The script is designed to used on a machine that mounts the sdcard that will be used on the pi.

Too use the basic install functionality of the script, edit the config file (pay attention to the SDCARD_DEV variable) and then

root # source sysroot.sh && sysroot_install

Read the questions carefully and answer yes or no.

Create Your Installation Settings

Confguration your installation. These variables are referencecd by the sysroot.sh script and by this document.

   config (bash source code) - Set your install configuration variables
KERNEL_WORK=/mnt/shared/rpi_kernel
RPI_KERN_BRANCH=rpi-4.14.y

SYSROOT_WORK=/mnt/shared/sysroots
STAGE3_URL=http://ftp.osuosl.org/pub/funtoo/funtoo-current/arm-32bit/raspi3/stage3-latest.tar.xz
CHOST=armv7a-hardfloat-linux-gnueabi
CFLAGS="-O2 -pipe -march=armv7-a -mtune=cortex-a53 -mfpu=neon-vfpv4 -mfloat-abi=hard"

#SDCARD_DEV=mmcblk0p
SDCARD_DEV=sdb

INSTALL_VARS=(KERNEL_WORK RPI_KERN_BRANCH SYSROOT_WORK STAGE3_URL CHOST CFLAGS SDCARD_DEV)


Install the Stage 3 Tarball

Download the current Funtoo stage 3 build appropriate for your Raspberry Pi device. Check the Raspberry_Pi_(Version_3) page, to see the version available for versions 3 of the Pi. Here we download the version for version 3 by setting the STAGE_URL variable in our configuration file.

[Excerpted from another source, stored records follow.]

-- ==== Sys2Proof/Machine/Map.lean ====
section
/-! DEFINITION. Sparse tables by number, and byte memories in one canonical form: addresses strictly rising, no entry equal to what an
unlisted address reads as, which is 0 (notes/assumptions/1.md). -/

namespace Sys2Proof.Machine

/-- A sparse table: keys strictly rising. -/
abbrev Map (α : Type) := List (Nat × α)

/-- The entry at a key. -/
def Map.get? {α : Type} : Map α → Nat → Option α
  | [], _ => none
  | (k, v) :: r, n => if k = n then some v else if n < k then none else Map.get? r n

/-- The entry at a key, or a default. -/
def Map.getD {α : Type} (m : Map α) (n : Nat) (d : α) : α := (m.get? n).getD d

/-- Writes an entry. -/
def Map.put {α : Type} : Map α → Nat → α → Map α
  | [], n, a => [(n, a)]
  | (k, v) :: r, n, a => if n < k then (n, a) :: (k, v) :: r else if k = n then (n, a) :: r else (k, v) :: Map.put r n a

/-- Removes an entry. -/
def Map.del {α : Type} (m : Map α) (n : Nat) : Map α := m.filter fun e => e.1 != n

/-- Changes the element at a position; beyond the end nothing happens. -/
def updAt {α : Type} {n : Nat} (v : Vector α n) (i : Nat) (f : α → α) : Vector α n :=
  match v[i]? with
  | some a => v.setIfInBounds i (f a)
  | none => v

/-- A byte memory: the host's cells in canonical form. -/
abbrev Memory := List Host.Cell

/-- What an unlisted address reads as (DESIGN CHOICE, log 1). -/
def Memory.blank : Byte := 0

/-- The byte at an address. -/
def Memory.read : Memory → Nat → Byte
  | [], _ => Memory.blank
  | (k, v) :: r, a => if k = a then v else if a < k then Memory.blank else Memory.read r a

/-- Writes one byte, keeping the canonical form. -/
def Memory.write : Memory → Nat → Byte → Memory
  | [], a, b => if b = Memory.blank then [] else [(a, b)]
  | (k, v) :: r, a, b =>
    if a < k then (if b = Memory.blank then (k, v) :: r else (a, b) :: (k, v) :: r)
    else if k = a then (if b = Memory.blank then r else (a, b) :: r)
    else (k, v) :: Memory.write r a b

/-- Writes a run of bytes from an address upwards. -/
def Memory.writes (m : Memory) (a : Nat) : List Byte → Memory
  | [] => m
  | b :: r => Memory.writes (m.write a b) (a + 1) r

/-- Reads a run of n bytes. -/
def Memory.reads (m : Memory) (a n : Nat) : List Byte := (List.range n).map fun i => m.read (a + i)

/-- Are all addresses above a bound, strictly rising, with no blank entry? -/
def Memory.wfFrom : Nat → Memory → Bool
  | _, [] => true
  | lo, (k, v) :: r => decide (lo ≤ k) && v != Memory.blank && Memory.wfFrom (k + 1) r

/-- The canonical form. -/
def Memory.wf (m : Memory) : Bool := Memory.wfFrom 0 m

/-- The number little-endian bytes spell (R3). -/
def leNat : List Byte → Nat
  | [] => 0
  | b :: r => b.toNat + 256 * leNat r

/-- The n little-endian bytes of a number (R3). -/
def leBytes : Nat → Nat → List Byte
  | 0, _ => []
  | n + 1, v => BitVec.ofNat 8 v :: leBytes n (v / 256)

end Sys2Proof.Machine
end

We need to save the archive to $STAGE3_ARCHIVE and unpack it to $SYSROOT. Back up or remove any previous work in that local.

root # export SYSROOT=$SYSROOT_WORK/$CHOST
root # export STAGE3_ARCHIVE=/tmp/stage3-latest.tar.xz
root # mv -n $SYSROOT $SYSROOT.old
root # mkdir -p $SYSROOT
root # wget ${STAGE_URL} -O ${STAGE3_ARCHIVE}
root # tar xpfv ${STAGE3_ARCHIVE} -C ${SYSROOT}

Install the Firmware

Make your work directory and clone the official firmware repo into it. Copy the appropriate boot firmware files to the sysroot, along with the video acceleration binaries. If you want to use the wireless networking function, you need the bcrm firmware as well.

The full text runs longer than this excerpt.